I tighten my grip on him.

"I am not as well as I look," I murmur.

"I know," he says.

Light breaks over us as we step outside, the brightness hitting first and then the sound, chanting and boots striking in rhythm, and I blink against it and look out at what is waiting for us.

Rows of soldiers stretch outward in formation, gold banners rising above them edged in a spring green that cuts through the snow, alive and bright and carrying something dangerous beneath the beauty of it.

They see us and drop, all of them, to their knees. The movement is immediate and total, not a single soldier remaining standing. Even the horses lower their heads.

Two riders dismount and move toward us but I do not wait. The pain is already building and I need to speak before it takes me.

"Thank you for coming to our aid," I say, my voice carrying across the quiet.

"And for following us." I draw in a breath and it costs me.

"I am Asharin, Queen Heir and daughter of Ryaran of Alarna.

We will travel to Shalvar, the beast kingdom, where my husband is king.

You will be treated as family and you will act as such.

What we require now above all else is discretion. "

I hold them, every one of them, and I feel their attention the way I have learned to feel a room. "For three days, thousands of undead came for this place. My husband stood against them alone while I brought forth Alarna's heirs."

Saurin steps forward and places the children into Colsar's arms. He moves to stand beside me and holds them where every soldier in that clearing can see them.

"These are our children. Princess Fiorakis. Prince Arakis. They carry power from two royal lines and many will seek to harm them, particularly as the controversy surrounding Thren bonding remains unresolved."

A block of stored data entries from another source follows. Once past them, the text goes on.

/-- Chunk sum. With `free`, R51: scaled elements, the sum in an open order and grouping where that matters. Otherwise
R50: the exact sum of the unscaled products, times the two scales, rounded once to FP32. -/
def chunkVal (free : Bool) (int : Bool) (key idx pos : Nat) (x w : FVal × List FVal) : FVal × Flags :=
  if free then
    let xs := x.2.map (scaleBy x.1)
    let ws := w.2.map (scaleBy w.1)
    let ps := products int (xs.map (·.1)) (ws.map (·.1))
    let fl := orFlags ((xs ++ ws ++ ps).map (·.2))
    let vs := ps.map (·.1)
    let r := sumV vs
    match r.1 with
    | .fin _ _ _ =>
      if orderFree vs then (r.1, fl)
      else
        let q := chunkOpen (Config.chunkSum (vs.map fun p => match p with | .fin s m y => (s, m, y) | _ => (false, 0, 0))
          key (idx * 2 ^ 20 + pos))
        (q.1, fl ||| q.2)
    | v => (v, fl ||| r.2)
  else
    let ps := products int x.2 w.2
    let r := sumV (ps.map (·.1))
    let a := scaleBy x.1 r.1
    let b := scaleBy w.1 a.1
    let d := deliver fp32 rneEnv 0 b.1
    (decodeF fp32 d.1, orFlags (ps.map (·.2)) ||| r.2 ||| a.2 ||| b.2 ||| d.2)

/-- a + s with one RNE rounding into FP32 (R49). The engine has no denormal control (R46); an overflow gives infinity, as
in step 4 of R50, whatever TCTL SAT says (log 90). -/
def addRne (a : Nat) (s : FVal) : Nat × Flags :=
  let (v, f) := addV .rne (decodeF fp32 a) s
  let r := deliver fp32 rneEnv 0 v
  (r.1, f ||| r.2)

def FVal.isFin : FVal → Bool | .fin _ _ _ => true | _ => false

/-- One compensated step (R52): accumulator, companion, flags. -/
def compStep (a c : Nat) (s : FVal) : Nat × Nat × Flags :=
  let (t, f) := addRne a s
  if (decodeF fp32 a).isFin && s.isFin && (decodeF fp32 t).isFin then
    let (sum, _) := addV .rne (decodeF fp32 a) s
    let (e, _) := addV .rne sum (decodeF fp32 t).neg
    let (t', g) := addRne c e
    (t, t', f ||| g)
  else (t, c, f)

/-- Accumulate the chunks of one element: accumulator, companion, flags. -/
def accElem (t : Tile) (m : MatOp) (free : Bool) (xs : List (FVal × List FVal)) (ws : List ((FVal × List FVal) × Bool))
    (pos : Nat) : Nat → Nat → Nat → Nat × Nat × Flags :=
  fun a c fl =>
    (List.zip xs ws).zipIdx.foldl (fun (acc : Nat × Nat × Flags) e =>
      let (a, c, f) := acc
      let (s, g) := chunkVal free (isIntF m.o.wf) t.key t.free (pos * 1024 + e.2) e.1.1 e.1.2.1
      let g := if e.1.2.2 then g ||| fNV else g
      if m.o.cmp then let (a', c', h) := compStep a c s; (a', c', f ||| g ||| h)
      else let (a', h) := addRne a s; (a', c, f ||| g ||| h)) (a, c, BitVec.ofNat 5 fl)

/-- The operation's result: elements of AD, of the companion, and flags (R108, R114, R115). -/
def Tile.matResult (t : Tile) (m : MatOp) : List Nat × List Nat × Flags :=
  if m.opError then (List.replicate 1024 (nanCode fp32), List.replicate 1024 (nanCode fp32), fNV)
  else
    let k := m.nch
    let free := isCove m.o.wf || decide (16 ≤ fmtBits m.o.wf.toNat) || decide (16 ≤ fmtBits m.o.xf.toNat)
    let xs := (List.range 32).map fun i => (List.range k).map fun c => t.xChunk m i c
    let ws := (List.range 32).map fun j => (List.range k).map fun c => t.wChunk m j c
    let ad := m.o.ad.toNat
    let els := (List.range 1024).map fun p =>
      let i := p / 32
      let j := p % 32
      let a := if m.o.acc then (t.rdA (ad * 1024 + p)).toNat else 0
      let c := if m.o.acc then (t.rdA ((ad + 1) % 4 * 1024 + p)).toNat else 0
      accElem t m free (xs.getD i []) (ws.getD j []) p a c 0
    (els.map (·.1), els.map (·.2.1), els.foldl (fun f e => f ||| e.2.2) 0)

/-- A matrix operation retires: accumulators written, flags at TSTAT, ADDR_FAULT reported. -/
def Tile.retireMat (t : Tile) (m : MatOp) : Tile :=
  let (as, cs, f) := t.matResult m
  let ad := m.o.ad.toNat
  let a := smSplice (fun _ => 0) t.a (ad * 1024) (as.map (BitVec.ofNat 32))
  let a := if m.o.cmp then smSplice (fun _ => 0) a ((ad + 1) % 4 * 1024) (cs.map (BitVec.ofNat 32)) else a
  let t := { t with a := a, tstat := t.tstat ||| f.setWidth 64, free := t.free + 1 }
  match m.badAddr with
  | some x => t.report 0x04 x
  | none => t

/-- Cycle in which the busy bits are clear again (R113). -/
def MatOp.clear (m : MatOp) : Nat := m.first + m.cycles + 13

The pain shifts, deeper now, a slow pull rather than a sharp tear, and I hold through it.

"They are innocent," I continue. "You will protect them at all costs."

Silence answers me, not empty but held, the kind that means something has landed. Colsar steps forward. "We move to Shalvar," he says, his voice cutting clean through the air. "There is a hidden kingdom within it where the Queen Heir will recover. When she is well, we continue to Veynar."

The two riders reach us.

One bows, a woman, direct and unhurried in a way that belongs to someone who has spent a long time being exactly what she is. "I am Wyn. Your sworn protector. Uralish sent me. I have been waiting some time to meet you, Majesty."

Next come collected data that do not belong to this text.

/-! ### Stored blocks (R268, R269, Table 11-5) -/

def State.blkErr (s : State) (b : Nat) : BlkErr := smGet (fun _ => BlkErr.none) s.undec b
def State.setErr (s : State) (b : Nat) (e : BlkErr) : State := { s with undec := smSet (fun _ => BlkErr.none) s.undec b e }
/-- The form in which a block was written: inverted check bytes say that it is poisoned. -/
def State.stored (s : State) (b : Nat) : Bool := smGet (fun _ => false) s.hbmPoison b
def State.setPoison (s : State) (b : Nat) (p : Bool) : State := { s with hbmPoison := smSet (fun _ => false) s.hbmPoison b p }
/-- The form in which a block decodes: `some true` is the poisoned one, `none` neither. -/
def State.blkForm (s : State) (b : Nat) : Option Bool :=
  if (s.blkErr b).syms.isEmpty then some (s.stored b) else (blkSeen (s.stored b) (s.blkErr b).syms).1
/-- A read of a block is poisoned. -/
def State.blkPoison (s : State) (b : Nat) : Bool := s.blkForm b != some false
/-- The 64 B that a read of a block delivers: corrected, or decrypted as they are. The cipher turns a changed byte into
another 16 B sub-block. -/
def State.blkBytes (s : State) (b : Nat) : List Byte :=
  let old := memBytes s.hbm (64 * b) 64
  if (s.blkErr b).syms.isEmpty then old
  else
    let d := (blkSeen (s.stored b) (s.blkErr b).syms).2
    (List.range 4).flatMap fun i =>
      let x := (d.drop (16 * i)).take 16
      let o := (old.drop (16 * i)).take 16
      if x.all (· == 0) then o else leBytes 16 (Config.xtsFlip (s.shg (paStack (64 * b))).key (64 * b + 16 * i) (leNat o) (packN 8 x))
/-- A block is written again as it was read, in a form. -/
def State.fixBlk (s : State) (b : Nat) (data : List Byte) (p : Bool) : State :=
  (({ s with hbm := memStore s.hbm (64 * b) data }).setErr b BlkErr.none).setPoison b p
/-- More disturbances meet a stored block. -/
def State.upsetBlk (s : State) (b : Nat) (onDie : Bool) (syms : List (Nat × Nat)) : State :=
  let e := s.blkErr b
  let w := errWord (e.syms ++ syms)
  s.setErr b ⟨e.onDie || onDie, ((List.range 72).map fun i => (i, w.getD i 0)).filter (·.2 != 0)⟩

/-- The Shingle reads and decodes a block for a request: corrections count, and a block that decodes in
neither form is rewritten poisoned, logged and reported. -/
def State.decodeBlk (s : State) (station b : Nat) : State :=
  let k := paStack (64 * b)
  let e := s.blkErr b
  let s := if e.onDie then s.bump SHG_ECC_CORR_DIE k 1 else s
  match s.blkForm b with
  | some _ => if e.syms.isEmpty then s else (s.bump SHG_ECC_CORR_SHG k 1).fault 0x40 (0x20 + k) 0
  | none => (((s.fixBlk b (s.blkBytes b) true).shgLog k (64 * b % 2 ^ 37) 1 station).bump SHG_ECC_UNCORR k 1).fault 0x41 (0x20 + k) 0

/-- Blocks that a range touches. -/
def blocks (pa len : Nat) : List Nat :=
  if len = 0 then [] else (List.range ((pa + len - 1) / 64 + 1 - pa / 64)).map (pa / 64 + ·)

/-- Bytes of a range as a read delivers them. -/
def State.hbmBytes (s : State) (pa len : Nat) : List Byte :=
  if (blocks pa len).all fun b => (s.blkErr b).syms.isEmpty then memBytes s.hbm pa len
  else (((blocks pa len).flatMap s.blkBytes).drop (pa % 64)).take len
/-- A read: data, and whether any block is poisoned. -/
def State.hbmRead (s : State) (station pa len : Nat) : State × List Byte × Bool :=
  let p := (blocks pa len).any s.blkPoison
  let s := (blocks pa len).foldl (fun s b => s.decodeBlk station b) s
  (s, s.hbmBytes pa len, p)
/-- Poison of each 32 B unit of a range. -/
def State.unitPoison (s : State) (pa units : Nat) : List Bool :=
  (List.range units).map fun u => s.blkPoison ((pa + 32 * u) / 64)

/-- One block of a write: a partial write is a read-modify-write that keeps poison; a whole write
clears it; incoming poison sets it (R269). -/
def State.writeBlk (s : State) (station pa len : Nat) (bad : Bool) (b : Nat) : State :=
  let whole := decide (pa ≤ 64 * b) && decide (64 * b + 64 ≤ pa + len)
  let old := s.blkPoison b
  let s := if whole then s else
    let s := s.decodeBlk station b
    s.fixBlk b (s.blkBytes b) old
  let s := (s.setPoison b (bad || (!whole && old))).setErr b BlkErr.none
  let k := paStack (64 * b)
  match (s.shg k).scrub with
  | some (off, _) => if off = 64 * b % 2 ^ 37 then s.setShg k { s.shg k with scrubHit := true } else s
  | none => s

/-- A write of bytes; `bad` marks poisoned 32 B units counted from `pa`. -/
def State.hbmWrite (s : State) (station pa : Nat) (data : List Byte) (bad : List Bool) : State :=
  let n := data.length
  let badIn (b : Nat) : Bool := (List.range bad.length).any fun u =>
    bad.getD u false && decide ((pa + 32 * u) / 64 ≤ b) && decide (b ≤ (pa + 32 * u + 31) / 64)
  let s := (blocks pa n).foldl (fun s b => s.writeBlk station pa n (badIn b) b) s
  { s with hbm := memStore s.hbm pa data }

/-- Zero-fill of a whole stack after key generation (R268). -/
def State.zeroStack (s : State) (k : Nat) : State :=
  let keep (a : Nat) : Bool := a / 2 ^ 37 != k
  { s with hbm := s.hbm.filter fun e => keep e.1, hbmPoison := s.hbmPoison.filter fun e => keep (64 * e.1),
           undec := s.undec.filter fun e => keep (64 * e.1) }

/-! ### The Harbour station's own structures (log 21) -/

/-- Whether the Harbour station can reach a stack: a stack in reset is lost (R275); without slots both ways an access
times out (R266). -/
def State.harbourPath (s : State) (k : Nat) : Nat :=
  if (s.shg k).lost then cTARGET_LOST
  else if (s.stn 40).hasActive && !(txSlots (s.activeBuf 40) (0x20 + k) && rxSlots (s.activeBuf 40) (0x20 + k)) then cTIMEOUT
  else if !(s.stn 40).hasActive && (s.stn (24 + k)).hasActive &&
      !(txSlots (s.activeBuf (24 + k)) 0x30 && rxSlots (s.activeBuf (24 + k)) 0x30) then cTIMEOUT
  else cOK

/-- A read and a write of rings, tables, images and records, in one step (log 21). -/
def State.hrbRead (s : State) (pa len : Nat) : State × List Byte × Nat :=
  if !paOk pa len then (s.paFault 0x30 0 pa, [], cADDR_FAULT)
  else match s.harbourPath (paStack pa) with
    | 0 => let (s, d, p) := s.hbmRead 0x30 pa len; (s, d, if p then cPOISON else cOK)
    | c => (if c = cTIMEOUT then s.fault 0x44 0x30 0 else s, [], c)
def State.hrbWrite (s : State) (pa : Nat) (data : List Byte) (bad : List Bool) : State × Nat :=
  if !paOk pa data.length then (s.paFault 0x30 0 pa, cADDR_FAULT)
  else match s.harbourPath (paStack pa) with
    | 0 => (s.hbmWrite 0x30 pa data bad, cOK)
    | c => (if c = cTIMEOUT then s.fault 0x44 0x30 0 else s, c)

/-! ### Messages (R263, Table 11-2) -/

def mRD : Nat := 1
def mWR : Nat := 2
def mRDATA : Nat := 3
def mWACK : Nat := 4
def mKVCMD : Nat := 5
def mKVDONE : Nat := 6

/-- Units of data a message kind carries. -/
def MMsg.units (m : MMsg) : Nat := m.data.length / 32

/-- Header unit of a segment of `seg` units. -/
def MMsg.header (m : MMsg) (seg : Nat) : Nat :=
  m.typ + 2 ^ 8 * m.rid + 2 ^ 20 * m.code + 2 ^ 32 * m.pa + 2 ^ 80 * (m.len % 2 ^ 16) + 2 ^ 96 * m.off
    + 2 ^ 112 * seg + 2 ^ 120 * m.stream + 2 ^ 126 * m.kvop

/-- Fill a payload of `room` units from a queue, oldest first: the payload, its poison marks, and what
stays queued (R262). -/
def fillGo : Nat → Nat → List MMsg → List Byte × List Bool × List MMsg
  | 0, _, ms => ([], [], ms)
  | _, _, [] => ([], [], [])
  | f + 1, room, m :: ms =>
    let rest := m.units - m.off
    if room = 0 ∨ (0 < rest ∧ room < 2) then ([], [], m :: ms)
    else
      let seg := min (min rest (room - 1)) 31
      let d := (m.data.drop (32 * m.off)).take (32 * seg)
      let bad := (List.range seg).map fun u => m.bad.getD (m.off + u) false
      let m' := { m with off := m.off + seg }
      let (ds, bs, left) := fillGo f (room - 1 - seg) (if m'.off < m.units then m' :: ms else ms)
      (leBytes 32 (m.header seg) ++ d ++ ds, (bad.any id) :: bad ++ bs, left)

/-- Messages of a payload up to the first malformed one, and whether one was met (R263). -/
def parseGo : Nat → List Byte → List Bool → List MMsg × Bool
  | 0, _, _ => ([], false)
  | f + 1, bs, bad =>
    if bs.length < 32 then ([], false) else
    let h := leNat (bs.take 32)
    let typ := h % 16
    let seg := bitsN h 112 5
    if typ = 0 then ([], false)
    else if 6 < typ || bitsN h 4 4 != 0 || bitsN h 28 4 != 0 || bitsN h 73 7 != 0 || bitsN h 117 3 != 0
        || bitsN h 128 128 != 0 || bs.length < 32 + 32 * seg then ([], true)
    else
      let m : MMsg := ⟨typ, bitsN h 8 12, bitsN h 20 8, bitsN h 32 41, bitsN h 80 16, bitsN h 96 16,
        bitsN h 120 6, bitsN h 126 2, (bs.drop 32).take (32 * seg), (bad.drop 1).take seg⟩
      let (ms, e) := parseGo f (bs.drop (32 + 32 * seg)) (bad.drop (1 + seg))
      (m :: ms, e)

/-- A memory swell's payload arrives at a station. -/
def State.takeMessages (s : State) (q src : Nat) (payload : List Byte) (bad : List Bool) : State :=
  let (ms, e) := parseGo 64 payload bad
  let s := { s with inbox := s.inbox ++ ms.map fun m => (q, src, m) }
  if !e then s
  else
    let s := s.fault 0x43 (stnId q) 0
    if 24 ≤ q ∧ q < 40 then s.shgLog (q - 24) 0 3 (stnId src) else s

/-! ### Requester ports (R262, R265) -/

/-- Request identifiers in use or held toward a stack. -/
def State.ridBusy (s : State) (q k rid : Nat) : Bool :=
  (s.mreqs.any fun r => r.q == q && r.k == k && r.rid == rid) ||
  (s.ridHold.any fun h => h.1 == q && h.2.1 == k && h.2.2.1 == rid && decide (s.wall < h.2.2.2))
def State.freeRid (s : State) (q k : Nat) : Option Nat := (List.range 4096).find? fun r => !s.ridBusy q k r

/-- The kinds of KV command. -/
def MvKind.kv (k : MvKind) : Bool := k == .kvapp || k == .kvgth || k == .kvbws
/-- An earlier KV command of the same tile to the same stream has not recorded its completion (R147, R271). -/
def State.kvBehind (s : State) (d tile id stream : Nat) : Bool :=
  (s.tile (d * 256 + tile)).active.any fun a => a.cmd.kind.kv && decide (a.cmd.id < id) && a.cmd.osfAt 39 6 == stream
/-- A write-back of a line that a range touches. -/
def MemReq.wbackOf (r : MemReq) (q pa len : Nat) : Bool :=
  match r.dest with
  | .wback line => r.q == q && decide (line * 512 < pa + 32 * len) && decide (pa < line * 512 + 512)
  | _ => false
/-- A write-back of a line is outstanding. -/
def State.wbackOut (s : State) (d line : Nat) : Bool :=
  (s.mreqs.any fun r => r.wbackOf d (line * 512) 16) || s.mwait.any fun x => x.1.wbackOf d (line * 512) 16
/-- A BAR2 write of a port to a unit that an earlier one still writes: the two land in PCIe order (R372). -/
def MemReq.follows (r x : MemReq) : Bool :=
  match r.dest, x.dest with
  | .hrb (.bar2Write p), .hrb (.bar2Write p') => p == p' && x.uid < r.uid && decide (x.pa < r.pa + 32 * r.len) && decide (r.pa < x.pa + 32 * x.len)
  | _, _ => false
/-- A request may leave its port now: it is one of the 1,024, it does not pass a KV command, a write-back or a write of its
port to the same unit before it. -/
def State.mayIssue (s : State) (r : MemReq) : Bool :=
  decide ((s.mreqs.filter fun x => x.q == r.q && x.k == r.k).length < 1024) &&
  !(s.mreqs.any fun x => r.follows x) && !(s.mwait.any fun x => r.follows x.1) && !(s.mreqs.any fun x => x.wbackOf r.q r.pa r.len) && !(s.mwait.any fun x => decide (x.1.uid < r.uid) && x.1.wbackOf r.q r.pa r.len) &&
  (r.kind != mKVCMD || match r.dest with | .tile t id _ => !s.kvBehind r.q t id r.stream | _ => true)

/-! A line of a Tidepool (R162, R163). -/
def poolKey (d line : Nat) : Nat := d * 2 ^ 32 + line
def State.line (s : State) (d line : Nat) : TLine := smGet (fun _ => TLine.absent) s.pool (poolKey d line)
def State.setLine (s : State) (d line : Nat) (x : TLine) : State :=
  { s with pool := smSet (fun _ => TLine.absent) s.pool (poolKey d line) (if x.valid = 0 ∧ !x.moor then TLine.absent else x) }
/-- Sectors lo to lo + n − 1. -/
def secMask (lo n : Nat) : BitVec 16 := BitVec.ofNat 16 ((2 ^ n - 1) * 2 ^ lo)

/-- What a request served has ended with a code: a part of its move command, a fill, a write-back, which leaves
its sectors dirty if it failed and the line is still there (log 95), or an access of the Harbour station. -/
def State.served (s : State) (r : MemReq) (code : Nat) : State :=
  match r.dest with
  | .tile t id addr => s.onTileNow r.q t fun x => if r.kind = mRD then x.inbound 9 addr [] (.part id code) else x.movePart id code
  | .fill uid => { s with fills := s.fills.map fun f : Fill => if f.uid == uid then { f with back := true, code := worstCode f.code code } else f }
  | .wback line =>
    let l := s.line r.q line
    if code = cOK then s else s.setLine r.q line { l with dirty := l.dirty ||| (l.valid &&& secMask (r.pa / 32 % 16) r.len) }
  | .hrb op => { s with hrbDone := s.hrbDone ++ [⟨op, code, r.data, r.bad⟩] }

/-- A waiting request leaves its port if it may; one to a lost stack ends with TARGET_LOST (R262, R275). -/
def State.admitOne (s : State) (x : MemReq × MMsg) : State :=
  let drop := { s with mwait := s.mwait.filter fun y => y.1.uid != x.1.uid }
  if (s.shg x.1.k).lost then drop.served x.1 cTARGET_LOST
  else match s.mayIssue x.1, s.freeRid x.1.q x.1.k with
    | true, some rid =>
      { drop with mreqs := s.mreqs ++ [{ x.1 with rid := rid, wall := s.wall }],
                  mout := s.mout ++ [(x.1.q, 24 + x.1.k, { x.2 with rid := rid })] }
    | _, _ => s
/-- The waiting requests of a port, oldest first. -/
def State.admitPort (s : State) (q : Nat) : State := (s.mwait.filter fun x => x.1.q == q).foldl State.admitOne s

I look at her for a moment and something about the way she holds herself, without performance and without apology, tells me Uralish chose well.

The second steps forward. Broad, unhurried, with the particular knowing quality of someone who has seen a great deal and learned to keep most of it behind his eyes.

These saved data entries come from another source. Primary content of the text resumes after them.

-- ==== Sys2Proof/Machine/Wire.lean ====
section
/-! DEFINITION. A swell on the wire: header, lanes, preamble, Reed-Solomon code, and what a receiver makes of symbol
errors (R223 to R225, R227). -/
namespace Sys2Proof.Machine

/-! ### The code of one lane (Table 9-2, R224) -/

/-- Data symbols of a lane, and errors it corrects. -/
def laneData (calm : Bool) : Nat := if calm then 49 else 65
def laneFixes (calm : Bool) : Nat := if calm then 3 else 5
/-- Parity symbols: one beyond two for each corrected error. -/
def laneParity (calm : Bool) : Nat := 2 * laneFixes calm + 1
/-! ### The swell as a block and as lanes (R223, R225) -/

/-- Payload bytes of a swell. -/
def swellBytes (calm : Bool) : Nat := if calm then 768 else 1024
/-- The header of Table 9-3 but for its CRC. -/
def Swell.head (x : Swell) : List Byte :=
  let mask := packN 1 (x.bad.map fun b => if b then 1 else 0)
  leBytes 12 (packN 4 [x.kind] + 2 ^ 4 * (if x.missed then 1 else 0) + 2 ^ 5 * (if mask = 0 then 0 else 1) + 2 ^ 8 * (x.sstn % 256) +
    2 ^ 16 * (x.swg % 64) + 2 ^ 24 * (x.dst % 256) + 2 ^ 32 * (x.dport % 64) + 2 ^ 38 * (x.tick % 1024) + 2 ^ 48 * (x.tag % 65536) +
    2 ^ 64 * (mask % 2 ^ 32))
/-- Header, CRC-32C and payload, filled with zeros. -/
def Swell.block (calm : Bool) (x : Swell) : List Byte :=
  let p := (x.payload ++ List.replicate (swellBytes calm) 0).take (swellBytes calm)
  x.head ++ leBytes 4 (crc32c (x.head ++ p)) ++ p
/-- Lane λ`l`'s codeword: byte i of the block is data symbol i ÷ 16 of lane i mod 16. -/
def laneWord (calm : Bool) (block : List Byte) (l : Nat) : List Nat :=
  rsEncode (laneParity calm) ((List.range (laneData calm)).map fun k => (block.getD (16 * k + l) 0).toNat)
/-- The preamble of every lane: 24 alternating bits and the sync byte. -/
def lanePreamble : List Nat := [0xAA, 0xAA, 0xAA, 0xE7]
/-- The bytes of every lane in the order in which they are sent. -/
def Swell.wire (calm : Bool) (x : Swell) : List (List Nat) :=
  (List.range 16).map fun l => lanePreamble ++ laneWord calm (x.block calm) l

/-! ### Symbol errors (R227) -/

/-- The words of the sixteen lanes after decoding, for errors alone. -/
def wireLanes (calm : Bool) (errs : List (Fin 16 × Fin 76 × BitVec 8)) : List (Option (List Nat)) :=
  (List.range 16).map fun l =>
    rsDecode (laneParity calm) (laneFixes calm) (errs.foldl (fun w e =>
      if e.1.val = l then listSet w e.2.1.val (Nat.xor (w.getD e.2.1.val 0) e.2.2.toNat) else w)
      (List.replicate (laneData calm + laneParity calm) 0))
/-- The block that decoded lanes hold. -/
def wireBlock (calm : Bool) (lanes : List (Option (List Nat))) : List Byte :=
  (List.range (16 * laneData calm)).map fun i => BitVec.ofNat 8 (((lanes.getD (i % 16) none).getD []).getD (i / 16) 0)
/-- What symbol errors turn the block into: its difference from the block sent, or `none` where a lane's code or the
CRC fails. Both codes are linear, so it depends on the errors alone. -/
def wireDiff (calm : Bool) (errs : List (Fin 16 × Fin 76 × BitVec 8)) : Option (List Byte) :=
  let lanes := wireLanes calm errs
  let d := wireBlock calm lanes
  if lanes.any Option.isNone then none
  else if crcGo (d.take 12 ++ d.drop 16) 0 = leNat ((d.drop 12).take 4) then some d else none

/-- The swell that header bytes 0 to 11 (Table 9-3) and a payload spell. -/
def Swell.parse (head payload : List Byte) : Swell :=
  let h := leNat head
  { kind := h % 16, missed := h.testBit 4, sstn := bitsN h 8 8, swg := bitsN h 16 6, dst := bitsN h 24 8, dport := bitsN h 32 6,
    tick := bitsN h 38 10, tag := bitsN h 48 16, bad := if h.testBit 5 then (List.range 32).map fun u => h.testBit (64 + u) else [],
    payload := payload }

/-- A swell as its receiver decodes it: `none` where a lane's code or the CRC fails (R227). -/
def rxSwell (calm : Bool) (x : Swell) : Rx → Option Swell
  | .good => some x
  | .fec => none
  | .other p => some { x with payload := p }
  | .errors e => (wireDiff calm e).map fun d =>
    if d.all (· == 0) then x
    else Swell.parse (List.zipWith (· ^^^ ·) x.head d) (List.zipWith (· ^^^ ·) ((x.block calm).drop 16) (d.drop 16))

/-- The comparison of a header with what a slot expects: source, waveguide, destination, drop port, tick, TAG[6:0] and
the kinds that the slot admits (R227). -/
def Swell.expected (x : Swell) (kinds : List Nat) (sstn swg dst dport tick tag6 : Nat) : Bool :=
  kinds.contains x.kind && x.sstn == sstn && x.swg == swg && x.dst == dst && x.dport == dport && x.tick == tick && x.tag % 128 == tag6

/-! ### Payloads of report and note swells -/

/-- A report entry (Table 8-8). -/
def FailEnt.word (f : FailEnt) : Nat := f.sstn % 256 + 2 ^ 8 * (f.swg % 64) + 2 ^ 14 * (f.tick % 1024) + 2 ^ 24 * (f.dport % 64)
/-- A report swell's payload up to its last entry: the count, two zero bytes, the entries (R204). -/
def reportBytes (fs : List FailEnt) : List Byte := leBytes 2 fs.length ++ leBytes 2 0 ++ fs.flatMap fun f => leBytes 4 f.word
/-- The entries of a report that a station sends. -/
def reportEntries (dst : Nat) (p : List Byte) : List FailEnt :=
  (List.range (fieldAt p 0 2)).map fun i =>
    let v := fieldAt p (4 + 4 * i) 4
    ⟨bitsN v 0 8, bitsN v 8 6, bitsN v 14 10, bitsN v 24 6, dst⟩

/-- A note in a swell: its 8 B descriptor and its data padded to 128 B (R208). What the descriptor says is given, its
layout is not (log 34). -/
def NoteMsg.wire (n : NoteMsg) : List Byte :=
  let what := match n.reply with | none => n.dest | some r => r
  leBytes 8 (Config.noteDescr what n.tile n.role n.epoch n.data.length n.reply.isSome) ++ n.data ++ List.replicate (128 - n.data.length) 0
/-- The payload of a note swell. -/
def noteBytes (ns : List NoteMsg) : List Byte := ns.flatMap NoteMsg.wire
/-- Its poison marks: the units that poisoned notes touch. -/
def noteMarks (ns : List NoteMsg) : List Bool :=
  (List.range ((136 * ns.length + 31) / 32)).map fun u =>
    (List.range ns.length).any fun i => (match ns[i]? with | some n => n.poison | none => false) && decide (136 * i < 32 * u + 32) && decide (32 * u < 136 * i + 136)

end Sys2Proof.Machine
end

"General Trophi." His gaze moves over me once, quick and thorough. "We brought a healer. She will not fully treat you here, only enough to keep you alive for the journey."

Colsar's jaw tightens. "She lost too much blood. She looks fine until she moves and that will not last."

"I know," Trophi says.

"And the road?" Colsar asks.

Wyn glances behind them. "You will not be taking one."

I follow their line of sight. Beyond the soldiers something waits, low and reinforced, layered in heavy fabric that shifts faintly in the wind with something beneath it holding form and holding power.

"Warded transport," Wyn says. "Built for conditions like this. For recovery and protection." Her eyes move briefly to the children.

"How long?" Colsar asks.

"Two days."

He does not like that. "You expect her to survive that?"

"We will not be traveling as you think," Trophi replies. "Half the Avanki will move ahead using lightpace, clearing everything in front of us. The other half will move with you, rotating through the transport, reinforcing it, feeding power into it."

I understand before he finishes. "They will carry us."

"Yes."

I look at Colsar. "I can do two days."

He studies me for a moment and then nods once.

Wyn steps forward. "If you are ready, Majesty, the healer is prepared."

I nod, because there is no other choice.

Around us the soldiers rise as one, orders moving through the clearing, and within minutes everything that has been still begins to move, and we prepare to leave the snow behind.